BEGIN
-- ==== Sys2Proof/Laws/State.lean ====
section
/-! SUPPORT. One lemma per field per update of the state: what each named update of Ops.lean, Flags.lean and FrameDecoder.lean
leaves in each field. Later proofs rewrite with these and unfold no update. -/

namespace Sys2Proof.Machine

@[simp] theorem putRx_dstate (i : Fin 64) (b : Byte) (s : State) : (putRx i b s).dstate = s.dstate := rfl
@[simp] theorem putRx_rxcnt (i : Fin 64) (b : Byte) (s : State) : (putRx i b s).rxcnt = s.rxcnt := rfl
@[simp] theorem putRx_rxbuf (i : Fin 64) (b : Byte) (s : State) : (putRx i b s).rxbuf = s.rxbuf.set i.val b := rfl
@[simp] theorem putRx_fv (i : Fin 64) (b : Byte) (s : State) : (putRx i b s).fv = s.fv := rfl
@[simp] theorem putRx_dp (i : Fin 64) (b : Byte) (s : State) : (putRx i b s).dp = s.dp := rfl
@[simp] theorem putRx_ccls (i : Fin 64) (b : Byte) (s : State) : (putRx i b s).ccls = s.ccls := rfl
@[simp] theorem putRx_pv (i : Fin 64) (b : Byte) (s : State) : (putRx i b s).pv = s.pv := rfl
@[simp] theorem putRx_flen (i : Fin 64) (b : Byte) (s : State) : (putRx i b s).flen = s.flen := rfl
@[simp] theorem putRx_flenb (i : Fin 64) (b : Byte) (s : State) : (putRx i b s).flenb = s.flenb := rfl
@[simp] theorem putRx_fcmd (i : Fin 64) (b : Byte) (s : State) : (putRx i b s).fcmd = s.fcmd := rfl
@[simp] theorem putRx_rxVaddr (i : Fin 64) (b : Byte) (s : State) : (putRx i b s).rxVaddr = s.rxVaddr := rfl
@[simp] theorem putRx_rxVdata (i : Fin 64) (b : Byte) (s : State) : (putRx i b s).rxVdata = s.rxVdata := rfl
@[simp] theorem putRx_drop (i : Fin 64) (b : Byte) (s : State) : (putRx i b s).drop = s.drop := rfl
@[simp] theorem putRx_eerr (i : Fin 64) (b : Byte) (s : State) : (putRx i b s).eerr = s.eerr := rfl
@[simp] theorem putRx_illop (i : Fin 64) (b : Byte) (s : State) : (putRx i b s).illop = s.illop := rfl
@[simp] theorem putRx_buserr (i : Fin 64) (b : Byte) (s : State) : (putRx i b s).buserr = s.buserr := rfl
@[simp] theorem putRx_handlerEn (i : Fin 64) (b : Byte) (s : State) : (putRx i b s).handlerEn = s.handlerEn := rfl
@[simp] theorem putRx_vaddr (i : Fin 64) (b : Byte) (s : State) : (putRx i b s).vaddr = s.vaddr := rfl
@[simp] theorem putRx_result (i : Fin 64) (b : Byte) (s : State) : (putRx i b s).result = s.result := rfl
@[simp] theorem putRx_txlen (i : Fin 64) (b : Byte) (s : State) : (putRx i b s).txlen = s.txlen := rfl
@[simp] theorem putRx_txbuf (i : Fin 64) (b : Byte) (s : State) : (putRx i b s).txbuf = s.txbuf := rfl
@[simp] theorem putRx_textbuf (i : Fin 64) (b : Byte) (s : State) : (putRx i b s).textbuf = s.textbuf := rfl
@[simp] theorem putRx_inputs (i : Fin 64) (b : Byte) (s : State) : (putRx i b s).inputs = s.inputs := rfl
@[simp] theorem putRx_resp (i : Fin 64) (b : Byte) (s : State) : (putRx i b s).resp = s.resp := rfl
@[simp] theorem putRx_resets (i : Fin 64) (b : Byte) (s : State) : (putRx i b s).resets = s.resets := rfl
END
Some lines of the data above may hold the word "field"; state how many do, and give only that number.

2